Commitments in environmental protection can be shown through the adoption of environmental legislation [26], promotion of energy projects [27] and software features to streamline utility-related processes and identification of billing and metering errors leading to early-stage decision-making [28], which critically influences the overall cost and environmental performance at the manufacturing stage [29].

3.4. Review of Existing Energy Management Solutions

In the framework of the preliminary analysis towards full commercial exploitation of EnerMan, a preliminary analysis of the competitors of the EnerMan’s solution, are hereby briefly presented.

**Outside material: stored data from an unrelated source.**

-- ==== Sys2Proof/Machine/Update.lean ====
section
/-!
DEFINITION. Update sessions (R418–R422) and the warm swap (R426).
-/

namespace Sys2Proof.Machine

/-! ### Sessions (R418–R420) -/

def updTarget (d : Dev) : Nat := d.rd F.UPD_CTL_TARGET
def updLen (d : Dev) : Nat := d.rd F.UPD_LEN_LEN

/-- The NOR address of a target (R405). -/
def targetAddr (t : Nat) : Nat := if t ≤ 1 then slotAddr t else if t ≤ 3 then setAddr (t - 2) else 0

/-- OPEN is allowed for the target (R418); in ROM recovery mode, for any (R429). -/
def targetOk (d : Dev) (t : Nat) : Bool :=
  let p := d.upd.bp
  if d.rd F.BOOT_STAT_PHASE = 8 then true
  else if t ≤ 1 then !(t == p.active || (p.trial && t == p.prev))
  else if t ≤ 3 then !(d.on F.CFG_SET_V && d.rd F.CFG_SET_COPY == t - 2)
  else false

/-- UPD_LEN is allowed for the target (R418). -/
def lenOk (t len : Nat) : Bool :=
  if t ≤ 1 then 256 ≤ len && len ≤ 34432 else if t ≤ 3 then 64 ≤ len && len ≤ 32768 && len % 8 == 0 else len == 64

/-- VOK of a slot. -/
def vok (s : Nat) : Fld := if s = 0 then F.UPD_STAT_VOKA else F.UPD_STAT_VOKB

def verFld (s : Nat) : Fld := if s = 0 then F.UPD_VERA_VERSION else F.UPD_VERB_VERSION

/-- UPD_CTL.OPEN (R418, R435). The sectors read as erased from the start of the erase on (assumption 22). -/
def updOpen (d : Dev) : Dev :=
  let t := updTarget d
  let s := d.rd F.UPD_STAT_STATE
  if d.on F.SC_STAT_BUSY ∨ s = 1 ∨ s = 2 ∨ s = 3 then d.inc F.UPD_STAT_DROP
  else if !d.nor.found then sessionError 1 d
  else if norShut d then sessionError 8 d
  else if !targetOk d t then (d.wr F.UPD_STAT_STATE 0).wr F.UPD_STAT_ERR 2
  else if !lenOk t (updLen d) then sessionError 3 d
  else
    let d := (((d.wr F.UPD_STAT_STATE 1).wr F.UPD_STAT_ERR 0).wr F.UPD_ERRPOS_POS 0).wr F.UPD_ERRPOS_PCODE 0
    let d := (d.wr F.UPD_RCVD_BYTES 0).wr F.UPD_STAT_HDROK 0
    let d := if t ≤ 1 then d.wr (vok t) 0 else d
    let d := { d with upd := { d.upd with got := [], intake := [], prog := [], flush := false, stored := false, aborting := false, nor := 1 } }
    Dev.each (List.range ((updLen d + 4095) / 4096)) (fun i d => norErase (targetAddr t + 4096 * i) d) d

/-- A NOR operation has ended: an end that was waiting for it takes effect (R422, ERR 8 or 12). -/
def norEnded (ok : Bool) (next : Dev → Dev) (d : Dev) : Dev :=
  let d := { d with upd := { d.upd with nor := 0, prog := [] } }.wr F.UPD_STAT_FULL 0
  if d.upd.aborting then sessionError 12 { d with upd := { d.upd with aborting := false, intake := [], flush := false } }
  else if !ok then sessionError 8 { d with upd := { d.upd with intake := [], flush := false } }
  else next d

/-- UPD_ERASE_END (R418). -/
def updEraseEnd (ok : Bool) (d : Dev) : Dev :=
  if d.upd.nor != 1 then d else norEnded ok (fun d => if d.rd F.UPD_STAT_STATE = 1 then d.wr F.UPD_STAT_STATE 2 else d) d

/-- Begin to program the intake (R419). -/
def intakeProgram (d : Dev) : Dev :=
  if d.upd.intake.isEmpty then { d with upd := { d.upd with flush := false } }
  else if d.upd.nor != 0 then { d with upd := { d.upd with flush := true } }
  else { d with upd := { d.upd with prog := d.upd.intake, intake := [], flush := false, nor := 2 } }.wr F.UPD_STAT_FULL 1

/-- The intake is to be programmed: its page is at its end. -/
def intakeFull (d : Dev) : Bool := d.upd.intake.any fun (p : Nat × Byte) => p.1 % 256 == 255

/-- INTAKE_PROGRAM_END (R419). -/
def intakeProgramEnd (ok : Bool) (d : Dev) : Dev :=
  if d.upd.nor != 2 then d
  else
    let a := targetAddr (updTarget d)
    let d := if ok then Dev.each d.upd.prog (fun (p : Nat × Byte) d => norPut (a + p.1) p.2 d) d else d
    norEnded ok (fun d => if d.upd.flush || intakeFull d then intakeProgram d else d) d

/-- The received byte at an offset. -/
def gotBytes (d : Dev) (n : Nat) : List Byte := (List.range n).map fun i => (look d.upd.got i).getD 0xFF

def gotAll (d : Dev) (n : Nat) : Bool := (List.range n).all fun i => (look d.upd.got i).isSome

/-- The early checks (R420), when a byte below the header's length arrives. -/
def earlyCheck (fu : Fuses) (off : Nat) (d : Dev) : Dev :=
  let t := updTarget d
  if t ≤ 1 then
    if off < 256 ∧ gotAll d 256 then
      let e := slotErr fu d.upd.bp.minver (some (updLen d)) (gotBytes d 256)
      if e = 0 then d.wr F.UPD_STAT_HDROK 1 else sessionError e d
    else d
  else if t ≤ 3 then
    if off < 64 ∧ gotAll d 64 then
      let h := gotBytes d 64
      if leAt h 0 4 = 0x53455431 ∧ updLen d = 64 + 8 * leAt h 6 2 then d else sessionError 11 d
    else d
  else d

/-- One byte reaches the intake (R419). -/
def takeByte (fu : Fuses) (off : Nat) (b : Byte) (d : Dev) : Dev :=
  let bad := fun (e : Nat) => sessionError e (d.wr F.UPD_ERRPOS_POS off)
  if d.rd F.UPD_STAT_STATE ≠ 2 then d
  else if updLen d ≤ off ∨ (updTarget d ≤ 1 ∧ 256 ≤ off ∧ !d.on F.UPD_STAT_HDROK) then bad 4
  else if (look d.upd.got off).isSome then bad 5
  else
    let d := if d.upd.intake.any fun (p : Nat × Byte) => p.1 / 256 != off / 256 then intakeProgram d else d
    let d := { d with upd := { d.upd with got := ins d.upd.got off b, intake := ins d.upd.intake off b } }.inc F.UPD_RCVD_BYTES
    let d := earlyCheck fu off d
    if intakeFull d then intakeProgram d else d

def takeBytes (fu : Fuses) (off : Nat) : List Byte → Dev → Dev
  | [], d => d
  | b :: r, d => takeBytes fu (off + 1) r (takeByte fu off b d)

/-- UPD_DATA (R419): outside OPEN and while the intake programs, the write is dropped and counted. -/
def updData (fu : Fuses) (v : Nat) (d : Dev) : Dev :=
  if d.rd F.UPD_STAT_STATE ≠ 2 ∨ d.on F.UPD_STAT_FULL then d.inc F.UPD_STAT_DROP
  else
    let off := d.rd F.UPD_OFF_OFF
    takeBytes fu off (leBytes 4 v) (d.wr F.UPD_OFF_OFF (off + 4))

/-- Bytes of a DMA channel whose destination is the intake (R302, R419): it takes them while a session is OPEN and nothing is
being programmed, and a byte of another page starts the program of the page held. The answer is how many it took. -/
def dmaIntake (fu : Fuses) (off : Nat) : List Byte → Dev → Nat × Dev
  | [], d => (0, d)
  | b :: r, d =>
    if !intakeOpen d then (0, d)
    else if d.upd.intake.any fun (p : Nat × Byte) => p.1 / 256 != off / 256 then (0, intakeProgram d)
    else
      let (k, d) := dmaIntake fu (off + 1) r (takeByte fu off b d)
      (k + 1, d)

/-- UPD_OFF has been written (R419). -/
def updOffWritten (d : Dev) : Dev := if d.rd F.UPD_STAT_STATE = 2 then intakeProgram d else d

/-- UPD_CTL.FLUSH (R419). -/
def updFlush (d : Dev) : Dev := if d.rd F.UPD_STAT_STATE = 2 then intakeProgram d else d

/-! ### Verification (R421) -/

/-- UPD_CTL.VERIFY: a slot counts as not verified while it is verified again (R421, R435). -/
def updVerify (d : Dev) : Dev :=
  let s := d.rd F.UPD_STAT_STATE
  if s = 2 then intakeProgram ({ d with upd := { d.upd with stored := false } }.wr F.UPD_STAT_STATE 3)
  else if (s = 0 ∨ s = 4) ∧ updTarget d ≤ 1 then
    if !d.nor.found then sessionError 1 d
    else if norShut d then sessionError 8 d
    else ({ d with upd := { d.upd with stored := true } }.wr F.UPD_STAT_STATE 3).wr (vok (updTarget d)) 0
  else d

/-- The images of a stored slot (R421): PCODE and POS of the first failure. -/
def imagesErr (d : Dev) (s : Nat) : Option (Nat × Nat) :=
  let h := slotHead d s
  (dirUsed h).findSome? fun e =>
    (imgCheck none e.2 d.upd.bp.minver (some (headKey h)) (norRead d (slotAddr s + e.1) e.2)).map fun r => (r.1, e.1 + r.2)

/-- The checks of a target as stored: ERR, PCODE and POS; ERR 0 when all pass. -/
def targetErr (fu : Fuses) (d : Dev) : Nat × Nat × Nat :=
  let t := updTarget d
  if t ≤ 1 then
    let e := slotErr fu d.upd.bp.minver (some (updLen d)) (slotHead d t)
    if e ≠ 0 then (e, 0, 0)
    else match imagesErr d t with
      | some (c, p) => (10, c, p)
      | none => (0, 0, 0)
  else if t ≤ 3 then
    if setSound d (t - 2) && updLen d == 64 + 8 * setEntries d (t - 2) then (0, 0, 0) else (11, 0, 0)
  else
    let e := headerErr fu.uid (norRead d 0 64)
    (if e = 0 then 0 else if e = 6 then 7 else 11, 0, 0)

/-- UPD_VERIFY_END (R421). -/
def updVerifyEnd (fu : Fuses) (d : Dev) : Dev :=
  if d.rd F.UPD_STAT_STATE ≠ 3 ∨ d.upd.nor ≠ 0 then d
  else if !d.upd.stored && d.rd F.UPD_RCVD_BYTES != updLen d then sessionError 9 d
  else
    let t := updTarget d
    let (e, c, p) := targetErr fu d
    let d := if t ≤ 1 then d.wr (verFld t) (if e = 0 then leAt (slotHead d t) 8 4 else 0) else d
    if e ≠ 0 then sessionError e ((d.wr F.UPD_ERRPOS_PCODE c).wr F.UPD_ERRPOS_POS p)
    else
      let d := if t ≤ 1 then d.wr (vok t) 1 else d
      raise 0xD1 ((d.wr F.UPD_STAT_STATE 4).wr F.UPD_STAT_ERR 0)

/-! ### The warm swap (R426) -/

/-- Begin the load of a cluster. -/
def swapLoad (cl : Nat) (d : Dev) : Dev :=
  patBegin { swap := true } cl { d with upd := { d.upd with swapAt := some cl } }

/-- Mode 1 of image activate, its TRIAL record written. -/
def swapStart (s : Nat) (d : Dev) : Dev :=
  swapLoad 0 (({ d with upd := { d.upd with swapSlot := s, swapBack := [] } }.wr F.UPD_SWAP_STATE 1).wr F.UPD_SWAP_DONE 0)

/-- The slot's key becomes the key in force (R416). -/
def takeKey (fu : Fuses) (s : Nat) (d : Dev) : Dev :=
  let k := headKey (slotHead d s)
  match keyFused fu k with
  | some i => ({ d with upd := { d.upd with slot := some s, key := some k } }.wr F.SC_KEY_KIN i).wr F.SC_KEY_KV 1
  | none => ({ d with upd := { d.upd with slot := some s, key := none } }.wr F.SC_KEY_KIN 0).wr F.SC_KEY_KV 0

/-- Load a cluster from a slot, under the slot's own key; a cluster no image names runs on the ROM alone (R417). -/
def slotLoad (s cl : Nat) (m : Mem) (d : Dev) : Bool × Dev :=
  match slotImage d s cl with
  | none => (true, (romAlone cl d).wr F.PAT_STAT_ERR 0 cl)
  | some (o, n) => patTake (some (headKey (slotHead d s))) cl n (norRead d (slotAddr s + o) n) none m d

/-- A record that reverts (R425, R426): ACTIVE is PREV, CONFIRMED, and PREV the slot left, as the worked example of R435's
chapter has it. -/
def bpRevert (p : BootPtr) : BootPtr := { p with active := p.prev, trial := false, prev := p.active }

/-- The end of a revert (R426): the record names PREV, CONFIRMED. -/
def swapReverted (d : Dev) : Dev :=
  let d := bpWrite (bpRevert d.upd.bp) d
  let d := { d with nor := { d.nor with undone := [] } }
  let d := { d with upd := { d.upd with swapAt := none, swapBack := [] } }
  raise 0xD6 ((d.wr F.UPD_SWAP_STATE 4).wr F.UPD_STAT_REVERTED 1)

/-- The next cluster of a revert, or its end. -/
def swapBackNext (d : Dev) : Dev :=
  match d.upd.swapBack with
  | [] => swapReverted d
  | cl :: r => swapLoad cl { d with upd := { d.upd with swapBack := r } }

/-- A cluster of a swap has been loaded, or has failed; in the fail-safe state nothing more is loaded (R435). -/
def swapEnd (fu : Fuses) (cl : Nat) (m : Mem) (d : Dev) : Dev :=
  let m := memFinds d 11 m
  let d := readMem 11 m d
  let back := d.rd F.UPD_SWAP_STATE == 2
  let s := d.upd.swapSlot
  let (ok, d) := if back then (match d.upd.slot with
      | some o => slotLoad o cl m d
      | none => (true, romAlone cl d)) else slotLoad s cl m d
  let d := patRelease cl d
  let d := if ok && !back then d.wr F.UPD_SWAP_DONE (setBit (d.rd F.UPD_SWAP_DONE) cl)
    else d.wr F.UPD_SWAP_DONE (clrBit (d.rd F.UPD_SWAP_DONE) cl)
  if d.on F.FS_STAT_ACTIVE || d.pfSeen then { d with upd := { d.upd with swapAt := none, swapBack := [] } }.wr F.UPD_SWAP_STATE 0
  else if back then swapBackNext d
  else if !ok then
    swapBackNext ({ d with upd := { d.upd with swapBack := bitsOf 4 (d.rd F.UPD_SWAP_DONE) ++ [cl] } }.wr F.UPD_SWAP_STATE 2)
  else if cl < 3 then swapLoad (cl + 1) d
  else raise 0xD5 ((takeKey fu s { d with upd := { d.upd with swapAt := none } }).wr F.UPD_SWAP_STATE 3)

/-- PATCH_READ_END (R107): the image of a load, or of a cluster of a warm swap. -/
def patchReadEnd (fu : Fuses) (cl : Nat) (m : Mem) (d : Dev) : Dev :=
  match (d.clu cl).pat with
  | none => d
  | some p => if p.swap then (if p.phase = 2 then swapEnd fu cl m d else d) else patReadEnd cl m d

end Sys2Proof.Machine
end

The solution provided by Integrated Technologies Australia (ITA (https://integratedtechnologiesaustralia.com.au/energy-management/our-markets/energy-management-for-industrial-plants-and-factories (accessed on 18 November 2021))) involves three steps: (i) analysis and audit (analysing energy patterns and identifying areas to improve efficiency; (ii) implementing tailor-made solutions; and (iii) monitoring and improving (based on changing energy usage patterns). However, this solution is not in line with EU-based standards and regulations, does not provide environmental footprint mechanisms and does not include the deployment of a full simulation environment (e.g., digital twin) of the manufacturing system.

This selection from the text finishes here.